In the present case, root completion of lateral incisors was halted around Nolla's 7th stage. Lower mandibular incisors were also impacted with tooth development halted at Nolla's stage 6. As the permanent mandibular incisors lost eruption potential, the deciduous teeth remain retained until extracted at the age of 14 years. From the above discussion, abnormal or lack of root formation of lateral incisors appear as a potential reason for palatal impaction of all canines based on Miller's canine guidance theory.[5] In the SJS, necrosis of the upper dermis and the lower epidermis occurs based on severity. In mild lesions, only a few epidermal cells, whereas in severe lesions the whole epidermis gets necrosed. Enamel follicles also originate from the basal layer of the oral epithelia, thus it is quite possible that during the acute phase of SJS damage to keratinocytes of Hertwig's epithelial root sheath or enamel follicle occurs. As a result of which further elongation of the root in an apical direction could be arrested. As normal width of the pulp chamber and root canals can be observed in the present case, damage to odontoblast due to SJS is not suggested in the present case.[7-9]

The multidisciplinary approach, in this case, would involve a team consisting of a pedodontist, endodontist, orthodontist, oral surgeon, and prosthodontist.

Pedodontist is the first specialist from the dental fraternity to come across any case of SJS at an early age.
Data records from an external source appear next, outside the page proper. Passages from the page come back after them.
-- ==== Sys2Proof/Syntax.lean ====
section
/-! DEFINITION. The commands of the part: one constructor of `Instr` for each row of the spec's table of
operations and events, and the types of their operands. A command is either something software or another
agent sends the part, or an event of one of the part's own engines; its operands carry what the part cannot
know from its own state (the requester, a time, a sensor's reading, another package's answer). -/

namespace Sys2Proof

/-- The privilege levels of a server core (R294). -/
inductive Priv where
  | user | supervisor | monitor
  deriving DecidableEq, Repr

/-- Who makes a register or memory access (R240, R294, R306, R511). -/
inductive Src where
  /-- Management controller `i`, 0 or 1; `secure` while its boot ROM or secure firmware runs (R179). -/
  | pmc (i : Nat) (secure : Bool)
  /-- The physical function of host link `link` (host die × 2 + link). -/
  | pf (link : Nat)
  /-- Virtual function `vf` of host link `link`. -/
  | vf (link vf : Nat)
  /-- Server core `core` of host die `host`. -/
  | core (host core : Nat) (priv : Priv)
  deriving DecidableEq, Repr

/-- The five message classes of the hub, in R38's order from the lowest. -/
inductive MsgClass where
  | request | snoop | response | writeback | completion
  deriving DecidableEq, Repr

/-- A hub packet (R31, R33): its class, its fold (none: the system share), source unit, destination tile
and output there, length and poison bit. -/
structure Packet where
  id : Nat
  cls : MsgClass
  fold : Option Nat
  src : Nat
  destTile : Nat
  destOut : Nat
  bytes : Nat
  poison : Bool
  urgent : Bool
  deriving DecidableEq, Repr

/-- An input or output of a hub, and the hub cycle in which something happens there (R38, R40). -/
structure HubAt where
  port : Nat
  now : Nat
  deriving DecidableEq, Repr

/-- A packet that a bridge retries, and the hub cycles that the retry adds (R36). -/
structure HubLate where
  id : Nat
  late : Nat
  deriving DecidableEq, Repr

/-- An array, or one of its four quarters (R111): die, logical pen, array number, and the quarter. -/
structure ArrayUnit where
  die : Nat
  pen : Nat
  arr : Nat
  quarter : Bool
  qid : Nat
  deriving DecidableEq, Repr

/-- A queue command: its context, queue and place in the queue (R145). -/
structure CmdId where
  ctx : Nat
  q : Nat
  seq : Nat
  deriving DecidableEq, Repr

/-- A prep core (R127). -/
structure PrepCore where
  die : Nat
  pen : Nat
  k : Nat
  deriving DecidableEq, Repr

/-- The issue ports of a prep core or list sequencer (R129): an array, a quarter, or the pen's hatch unit. -/
inductive IssuePort where
  | array (a : Nat)
  | quarter (a q : Nat)
  | hatch
  deriving DecidableEq, Repr

/-- The stipple key of a stochastic rounding (R87, R88). -/
structure SrKey where
  tensor : Nat
  purpose : Nat
  coord : Nat
  deriving DecidableEq, Repr

/-- What the error-correcting code of a store or a stack found at an access or a scrub (R173, R197). -/
inductive Ecc where
  | clean | corrected | uncorrectable
  deriving DecidableEq, Repr

/-- What the error-correcting codes of a home's tile find at a request (R285): nothing, a corrected error, or an
uncorrectable one in the home store's data, in the line's directory entry, or in the memory behind the home (R197,
R297). -/
inductive HomeEcc where
  | clean | corrected | data | directory | memory
  deriving DecidableEq, Repr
Hence, extensive knowledge of clinical presentation and dental developmental challenges can reduce the misery of syndromic patients. Prevention of caries and space maintenance can make the job of other dental specialties easier as well. Also, parents can be asked for genetic consultation before they plan another child.

The endodontist and conservative dentist should make sure to correctly diagnose and differentiate inflammatory root resorption from developmental SRA as in SJS. Caries should be treated at the earliest and conservatively as teeth in this syndrome might have dentinal dysplasia and are already compromised in morphology.
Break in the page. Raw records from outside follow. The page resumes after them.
-- ==== Sys2Proof/Machine/State.lean ====
section
/-! DEFINITION. The state of the part: every register field, counter and latch of the register pages, the
memory, and what each unit holds beside its registers. Structures stand in the order of the manual's
chapters; each field's default is its value at reset. -/

namespace Sys2Proof.Machine

open Sys2Proof

/-- Why the machine stops with a fault. -/
inductive Fault where
  /-- Raised by no command of this model: every behaviour the manual gives is a next state. Kept because the
  host's interface names the type; safe. -/
  | none
  deriving DecidableEq, Repr

/-- Why a command has no meaning. -/
inductive Refusal where
  /-- The dispatcher, for a command whose meaning has not been written; safe. -/
  | notModelled (mnemonic : String)
  deriving DecidableEq, Repr

/-! ## Registers, answers and outputs (chapter 17) -/

/-- What the fuses hold: the grade (R1, R122, R125), fixed at manufacture; the life-cycle state, a code of R559;
and the least security version (R562); in a B-grade part the disabled arrays, as physical (C-die, pen, array)
(R122); and the spare columns used by each store, by C-die × 128 + store (R177, R181). -/
structure Fuses where
  gradeB : Bool := false
  disabled : List (Nat × Nat × Nat) := []
  lcs : Nat := 2
  svnMin : Nat := 0
  spares : FMap Nat := []
  deriving DecidableEq, Repr

/-- The answer to the last read, or a failed access's code (R17). -/
structure Resp where
  data : List Byte := []
  poison : Bool := false
  code : Nat := 0
  /-- with a read of a pod or system page, the Herd time of the collection (R49) -/
  time : Option Nat := none
  deriving DecidableEq, Repr

/-- What the part sends out of the package, newest first in `State.out`. -/
inductive Output where
  /-- An interrupt to a management controller, from a page (R538). -/
  | irqPmc (pmc page : Nat)
  /-- A host die's interrupt number (R539). -/
  | irqHost (host vector : Nat)
  /-- A request of an engine through a remote window (R255): target package and import index, offset, length, the data of a
  write with its poison, and the source fold that the part stamps on it beside its own package number. -/
  | windowReq (pkg imp off len : Nat) (write : Option (List Byte)) (poison : Bool) (srcPkg srcFold : Nat)
  /-- A flit sent on a port (R355). -/
  | flit (port : Nat) (f : Flit)
  /-- Lane-local ordered sets of a port (R359). -/
  | spareReq (port lane : Nat)
  | spareAck (port : Nat)
  /-- XHOST requests to an external host's memory (R314). -/
  | xhostRead (link addr len : Nat) (cxl : Bool)
  | xhostWrite (link addr : Nat) (data : List Byte) (poison cxl : Bool)
  /-- The answer to an H2D snoop (R305). -/
  | rspIHitI (link addr : Nat)
  /-- A frame on a rail-control bus (R546). -/
  | railFrame (bus frame : Nat)
  /-- A Herd or head ring frame of a member or master (R489, R498). -/
  | ringFrame (head : Bool) (frame : List Byte)
  /-- The code of an event entry's interrupt (R501). -/
  | herdIrq (code : Nat)
  /-- HOLD in place of a symbol on a ring (R497). -/
  | ringHold (head : Bool)
  /-- The answer to a configuration or PLDM request of the board's management (R563). -/
  | recoveryReply (pmc : Nat) (accepted : Bool)
  /-- An MSI-X write: VF 0 is the physical function (R306, R539). -/
  | msix (link vf vector : Nat)
  deriving DecidableEq, Repr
These patients are usually referred to an orthodontist for impacted teeth. The orthodontic force in teeth with short roots predisposes the teeth to a higher risk of root resorption. At times, the orthodontic movement is contraindicated for teeth with severe forms of SRA. In most cases, clinical and radiographic monitoring can be used to control root resorption during the course of orthodontic tooth movement.[10] An accurate diagnosis is important to plan the treatment and biomechanics. The risk and benefits should be evaluated before treating a complex case such as canine impaction.[11] Only light forces should be used with prolonged time in-between activation of appliances along with sequential monitoring of root resorption clinically and radiographically. The tooth movements requiring heavy forces like bodily retraction, intrusion, and torquing of incisors should be avoided. It is also recommended to bond only a few teeth and evaluate the progression of root resorption followed by complete arch bonding if there is no adverse effect. Extrusive mechanics to the teeth affected by SRA is to be very carefully avoided. Anchorage planning is critical as first molars show compromised root length and have poor anchorage value, thereby skeletal anchorage from TADs can be considered. Segmental mechanics with Miniscrew supported cantilever spring for canine eruption can help avoid forces on the already compromised dentition.
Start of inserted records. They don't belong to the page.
/-- Part 1 of the fields of block type 0x07. -/
def fieldsOf_07_1 : List Field :=
  [F.HERD_LOOP_WMEAS, F.HERD_LOOP_WNOM, F.HERD_TIME_LO_TIME_LO, F.HERD_TIME_HI_TIME_HI, F.HERD_MASTERS_MASTER_PKG, F.HERD_MASTERS_HEAD_PKG, F.HERD_TBLSEL_ENTRY, F.HERD_TBLSEL_TABLE, F.HERD_TBLDATA_LINK, F.HERD_TBLDATA_BYP, F.HERD_EPOCH_EPOCH, F.HERD_EPOCH_NEXT_NEXT, F.HERD_EPOCH_TICK_LO_TICK_LO, F.HERD_EPOCH_TICK_HI_TICK_HI, F.HERD_EPOCH_TICK_HI_PEND, F.HERD_EXPECT_LO_EXPECT_LO, F.HERD_EXPECT_HI_EXPECT_HI, F.HERD_DIGEST_LO_DIGEST_LO, F.HERD_DIGEST_HI_DIGEST_HI, F.HERD_FENCE_FOLDS, F.HERD_FENCE_PKG, F.HERD_FENCE_CAUSE, F.HERD_CFGW_WORD, F.HERD_EVTSEL_ENTRY]

/-- Part 2 of the fields of block type 0x07. -/
def fieldsOf_07_2 : List Field :=
  [F.HERD_EVTSEL_WORD, F.HERD_EVTDATA_DATA, F.HERD_EVTVALID_ARMED, F.HERD_BAR_BID, F.HERD_BAR_SCOPE, F.HERD_BAR_CTX, F.HERD_BAR_TALLY, F.HERD_BAR_ARRIVE, F.HERD_BAR_TOTAL, F.CROOK_STS_OWNER, F.CROOK_STS_GEN, F.CROOK_STS_LEASE_LEFT, F.CROOK_CAS_EXPECT, F.CROOK_CAS_NEW, F.CROOK_CTL_RENEW, F.CROOK_CTL_LEASE_MS, F.CROOK_REFUSED_PMC, F.HERD_MSGSEL_ENTRY, F.HERD_MSGSEL_WORD, F.HERD_MSGSEL_BOX, F.HERD_MSGDATA_DATA, F.HERD_MSGCTL_SEND, F.HERD_MSGCTL_RING, F.HERD_MSGCTL_OUT_STS]

/-- Part 3 of the fields of block type 0x07. -/
def fieldsOf_07_3 : List Field :=
  [F.HERD_MSGCTL_IN_COUNT, F.HERD_MSGCTL_IN_POP]

/-- Every field of block type 0x07. -/
def fieldsOf_07 : List Field := fieldsOf_07_0 ++ fieldsOf_07_1 ++ fieldsOf_07_2 ++ fieldsOf_07_3

/-- Part 0 of the fields of block type 0xFF. -/
def fieldsOf_FF_0 : List Field :=
  [F.ID, F.VER_STEP, F.VER_LAYOUT, F.CAP_GROUP, F.CAP_REMOTE, F.CAP_LOCKABLE, F.CAP_BLOCK_CAP, F.CTL_CNT_FREEZE, F.CTL_CNT_CLEAR, F.CTL_LOCK, F.STS_BUSY, F.STS_OFFLINE, F.STS_IN_RESET, F.STS_DIFFER, F.ERR_LOCK_WR, F.ERR_CNT_OVF, F.ERR_LOGGED, F.ERR_NARROW, F.ERRMASK_MASK, F.IRQEN_EN, F.IRQSTS_ERR, F.IRQSTS_EVENT, F.IRQSTS_QUEUE, F.EPOCH]

/-- Part 1 of the fields of block type 0xFF. -/
def fieldsOf_FF_1 : List Field :=
  [F.CNT_SNAP_TAKE, F.CNT_SNAP_HELD, F.CNT_SNAP_RELEASE, F.CNT_OVF_OVF]

/-- Every field of block type 0xFF. -/
def fieldsOf_FF : List Field := fieldsOf_FF_0 ++ fieldsOf_FF_1

/-- Part 0 of the fields of block type 0x09. -/
def fieldsOf_09_0 : List Field :=
  [F.IRQ_ROUTE_BASE, F.IRQ_ROUTE_SPAN, F.IRQ_ROUTE_VALID, F.IRQ_ROUTE_TARGET, F.IRQ_ROUTE_VECTOR, F.IRQ_ROUTE_LINK]

/-- Every field of block type 0x09. -/
def fieldsOf_09 : List Field := fieldsOf_09_0

/-- Part 0 of the fields of block type 0x00. -/
def fieldsOf_00_0 : List Field :=
  [F.PKG_CAP_GRADE, F.PKG_CAP_ARRAYS, F.PKG_TIERF_SIZE_GIB, F.PKG_TIERF_CHANNELS, F.PKG_TIERF_VALID, F.PKG_LCS_STATE, F.PKG_LCS_SVN_MIN, F.PKG_LCS_PEND_TARGET, F.PKG_LCS_PENDING, F.PKG_LCS_SVN_PEND, F.PKG_LCS_REQ_TARGET, F.PKG_LCS_REQ_GO, F.PKG_LCS_REQ_SVN_BUMP, F.PKG_BOOT_PHASE, F.PKG_BOOT_TIERF_READY, F.PKG_BOOT_PMC_BOOTED, F.PKG_BOOT_SLOT, F.PKG_BOOT_FAIL_CAUSE, F.PKG_RAILS_IN_WINDOW, F.PKG_ICT_STS_DONE, F.PKG_ICT_STS_UNREPAIRED, F.PKG_ICT_STS_LINKS_SPARED, F.PKG_ICT_SEL_LINK, F.PKG_ICT_SEL_WORD]

/-- Part 1 of the fields of block type 0x00. -/
def fieldsOf_00_1 : List Field :=
  [F.PKG_ICT_DATA_DATA]

/-- Every field of block type 0x00. -/
def fieldsOf_00 : List Field := fieldsOf_00_0 ++ fieldsOf_00_1

/-- The block-specific fields of a block type (R519), without the common header. -/
def blockFields (blk : Nat) : List Field :=
  match blk with
  | 0x10 => fieldsOf_10
  | 0x20 => fieldsOf_20
  | 0x40 => fieldsOf_40
  | 0x21 => fieldsOf_21
  | 0x22 => fieldsOf_22
  | 0x23 => fieldsOf_23
  | 0x24 => fieldsOf_24
  | 0x02 => fieldsOf_02
  | 0x13 => fieldsOf_13
  | 0x14 => fieldsOf_14
  | 0x41 => fieldsOf_41
  | 0x04 => fieldsOf_04
  | 0x12 => fieldsOf_12
  | 0x30 => fieldsOf_30
  | 0x08 => fieldsOf_08
  | 0x31 => fieldsOf_31
  | 0x32 => fieldsOf_32
  | 0x17 => fieldsOf_17
  | 0x03 => fieldsOf_03
  | 0x16 => fieldsOf_16
  | 0x15 => fieldsOf_15
  | 0x05 => fieldsOf_05
  | 0x25 => fieldsOf_25
  | 0x11 => fieldsOf_11
  | 0x06 => fieldsOf_06
  | 0x07 => fieldsOf_07
  | 0x09 => fieldsOf_09
  | 0x00 => fieldsOf_00
  | 0xFF => fieldsOf_FF
  | _ => []

end Sys2Proof.Machine
end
Finally, the prosthetic rehabilitation of missing teeth can be planned along with the improvement of reduced vertical dimension.

Conclusion

Differential diagnosis of SRA and its possible cause ruling out trauma-induced inflammatory root resorption from developmental rhizomicry is important for correct treatment planning. Teeth affected in SJS depends on the age at which acute hypersensitive reaction happened. Bilateral inheritance pattern was evidenced in this case supporting the literature already available. A multidisciplinary approach is crucial for the effective management of a case with dental anomalies due to SJS.

Clinical Significance

The multidisciplinary approach is crucial for effective management of cases with dental anomalies due to SJS which includes accurate diagnosis, caries prevention due to xerostomia, facilitation of eruption of impacted teeth, and occlusal improvement.